-- EXCERPTED DATA follows --
-- ==== Sys2Proof/Certificates/Slice0/Obligations.lean ====
section
/-! DEFINITION. The statements for the provers. A docstring names the rule a statement formalises; where a clause rests
on a choice of this model, it names the entry of the assumption log. -/

open Sys2Proof Sys2Proof.Machine

/-! ### The codec -/

/-- R101, R72: ENCODE answers the frame of R72, each field at its place, exactly for the words the five clauses accept,
and `UnsupportedField` for every other word; every reserved bit of the frame is 0. -/
def Obligations.EncodeFollowsTheTable : Prop :=
  ∀ (T : FamilyTable) (w : RegisterWord), T.wf = true →
    let accepts (a : ChanRow) (r : CmdRow) : Prop :=
      a ∈ T.chans ∧ a.chan = w.channel ∧ r ∈ T.cmds ∧ r.cmd = w.command ∧ w.data < 2 ^ T.dataW ∧
        (r.takesMode = false → w.modeBits = none) ∧
        (r.takesMode = true → ∃ v, w.modeBits = some v ∧ v < 2 ^ T.modeW)
    (∀ a r, accepts a r →
      let f := (if w.direction = .write then T.dirWrite.toNat else 1 - T.dirWrite.toNat) * 2 ^ T.dirPos +
        r.code * 2 ^ T.cmdLo + a.code * 2 ^ T.addrLo + w.data * 2 ^ T.dataLo + w.modeBits.getD 0 * 2 ^ T.modeLo
      encodeWord T w = .ok (frameBytes T.W f) ∧ f < 2 ^ T.W ∧ ∀ i, T.isReserved i = true → f.testBit i = false) ∧
    ((∀ a r, ¬ accepts a r) → encodeWord T w = .error .unsupportedField)

/-- R80: ENCODE never produces a reserved bit, an unassigned command or channel code, or a mode field under a command
that takes no mode bits. -/
def Obligations.EncodeProducesOnlyLegalFrames : Prop :=
  ∀ (T : FamilyTable) (w : RegisterWord) (b : List Byte), T.wf = true → encodeWord T w = .ok b →
    let f := frameOfBytes b
    (∀ i, T.isReserved i = true → f.testBit i = false) ∧
    (∃ r ∈ T.cmds, r.code = fieldOf f T.cmdLo T.cmdW ∧ (r.takesMode = false → fieldOf f T.modeLo T.modeW = 0)) ∧
    (∃ a ∈ T.chans, a.code = fieldOf f T.addrLo T.addrW)

/-- 40_codec.md §1 (the inference of R102): a frame has exactly `T.L` bytes, and two words of a family never encode to
the same frame. -/
def Obligations.EncodeIsInjective : Prop :=
  ∀ (T : FamilyTable) (v w : RegisterWord) (b : List Byte), T.wf = true →
    encodeWord T v = .ok b → encodeWord T w = .ok b → b.length = T.L ∧ v = w

/-- R103: the round trip of every representable word of every family. -/
def Obligations.DecodeUndoesEncode : Prop :=
  ∀ (T : FamilyTable) (w : RegisterWord), T.wf = true → representable T w = true →
    ∃ b, encodeWord T w = .ok b ∧ decodeWord T b = .ok w

/-- 40_codec.md §4 (the inference of R112): what DECODE accepts is what ENCODE produces. -/
def Obligations.EncodeUndoesDecode : Prop :=
  ∀ (T : FamilyTable) (w : RegisterWord) (b : List Byte), T.wf = true → decodeWord T b = .ok w →
    representable T w = true ∧ encodeWord T w = .ok b

/-- R105: a byte sequence of another length than `T.L` is refused. -/
def Obligations.DecodeChecksTheLength : Prop :=
  ∀ (T : FamilyTable) (b : List Byte), b.length ≠ T.L → decodeWord T b = .error .malformedFrame

/-- R81: a frame of the right length that ENCODE could not have produced is refused with `MalformedFrame`; so is each
of the four cases the rule lists. -/
def Obligations.DecodeRefusesForeignFrames : Prop :=
  ∀ (T : FamilyTable) (b : List Byte), T.wf = true → b.length = T.L →
    let f := frameOfBytes b
    ((∀ w, encodeWord T w ≠ .ok b) → decodeWord T b = .error .malformedFrame) ∧
    ((∃ i, T.isReserved i = true ∧ f.testBit i = true) → decodeWord T b = .error .malformedFrame) ∧
    ((∀ r ∈ T.cmds, r.code ≠ fieldOf f T.cmdLo T.cmdW) → decodeWord T b = .error .malformedFrame) ∧
    ((∀ a ∈ T.chans, a.code ≠ fieldOf f T.addrLo T.addrW) → decodeWord T b = .error .malformedFrame) ∧
    (∀ r ∈ T.cmds, r.code = fieldOf f T.cmdLo T.cmdW → r.takesMode = false → fieldOf f T.modeLo T.modeW ≠ 0 →
      decodeWord T b = .error .malformedFrame)

/-- R77: DECODE accepts a 32-bit frame as a command of REF32 exactly where the command's mask and match say so and the
address is 000 to 011; and the fields stand where the encodings show them. -/
def Obligations.Ref32OpcodeMap : Prop :=
  ∀ (f : Nat), f < 2 ^ 32 →
    (∀ c, (∃ w, decodeWord ref32 (frameBytes 32 f) = .ok w ∧ w.command = c) ↔
      f &&& ref32Mask c = ref32Match c ∧ f / 2 ^ 24 % 2 ^ 3 ≤ 3) ∧
    (∀ w, decodeWord ref32 (frameBytes 32 f) = .ok w →
      w.data = f % 2 ^ 16 ∧ (w.direction = .read ↔ f.testBit 31 = true) ∧ channelCode w.channel = f / 2 ^ 24 % 2 ^ 3 ∧
      (w.command = .spanMode ∨ w.command = .powerMode → w.modeBits = some (f / 2 ^ 16 % 2 ^ 4)) ∧
      (w.command ≠ .spanMode → w.command ≠ .powerMode → w.modeBits = none))

/-- R79: the same for REF24, whose mask is 0x73000F in every row, whose address is 00 to 10, and which has neither
SpanMode nor PowerMode. -/
def Obligations.Ref24OpcodeMap : Prop :=
  ∀ (f : Nat), f < 2 ^ 24 →
    (∀ c, (∃ w, decodeWord ref24 (frameBytes 24 f) = .ok w ∧ w.command = c) ↔
      ref24Match? c = some (f &&& 0x73000F) ∧ f / 2 ^ 18 % 2 ^ 2 ≤ 2) ∧
    (∀ w, decodeWord ref24 (frameBytes 24 f) = .ok w →
      w.data = f / 2 ^ 4 % 2 ^ 12 ∧ (w.direction = .read ↔ f.testBit 23 = true) ∧
      channelCode w.channel = f / 2 ^ 18 % 2 ^ 2 ∧ w.modeBits = none)

/-- R47: byte `k` of a frame is `f[W-1-8k : W-8-8k]`, `k = 0 .. W/8-1`, and the received bytes are assembled by the
same rule. -/
def Obligations.FrameBytesMostSignificantFirst : Prop :=
  (∀ (W f : Nat), W % 8 = 0 → (frameBytes W f).length = W / 8 ∧
    ∀ k, k < W / 8 → (frameBytes W f)[k]? = some (BitVec.ofNat 8 (fieldOf f (W - 8 - 8 * k) 8))) ∧
  (∀ (W f : Nat), W % 8 = 0 → f < 2 ^ W → frameOfBytes (frameBytes W f) = f) ∧
  (∀ b : List Byte, frameBytes (8 * b.length) (frameOfBytes b) = b)

/-- 20_memory.md §2 (R48, an assumption of the spec about the transport): byte 0 first and bit 7 of each byte first is
the frame value from its most significant bit down. -/
def Obligations.WireOrderIsMostSignificantFirst : Prop :=
  ∀ (W f : Nat), W % 8 = 0 →
    wireBits (frameBytes W f) = (List.range W).map fun i => f.testBit (W - 1 - i)

/-! ### Decoding and encoding instructions -/

/-- Decoding what is presented for a well-formed instruction gives it back, whatever its operands (R103 for the frame
commands; the host port's operand bytes are this model's choice, assumption 2). -/
def Obligations.DecodeGivesEveryInstructionBack : Prop :=
  ∀ i : Instr, i.wf = true → decode (encode i) = .instr i

/-- A few words of the encodings of R77, R79 and R85 decode to the instructions they stand for. -/
def Obligations.TableWordsDecode : Prop :=
  decodeTableWord 32 0x0800DEAD = some (.ref32WriteAndUpdate .write .A 0xDEAD none) ∧
  decodeTableWord 32 0x19050000 = some (.ref32SpanMode .write .B 0 (some 5)) ∧
  decodeTableWord 32 0x80000000 = some (.ref32WriteOnly .read .A 0 none) ∧
  decodeTableWord 24 0x10DEA0 = some (.ref24WriteAndUpdate .write .A 0xDEA none) ∧
  decodeTableWord 8 0x02 = some (.hostWrite ⟨.write, .writeOnly, .A, 0, none⟩) ∧
  decodeTableWord 8 0x03 = some (.hostWriteBatch [] false) ∧
  decodeTableWord 32 0x28000000 = none ∧ decodeTableWord 8 0x05 = none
-- EXCERPTED DATA concluded --
• WHAT TO DO
How many lines in the records contain the word "refused"? Answer with the number alone.

• SOLUTION TO THIS EXERCISE
2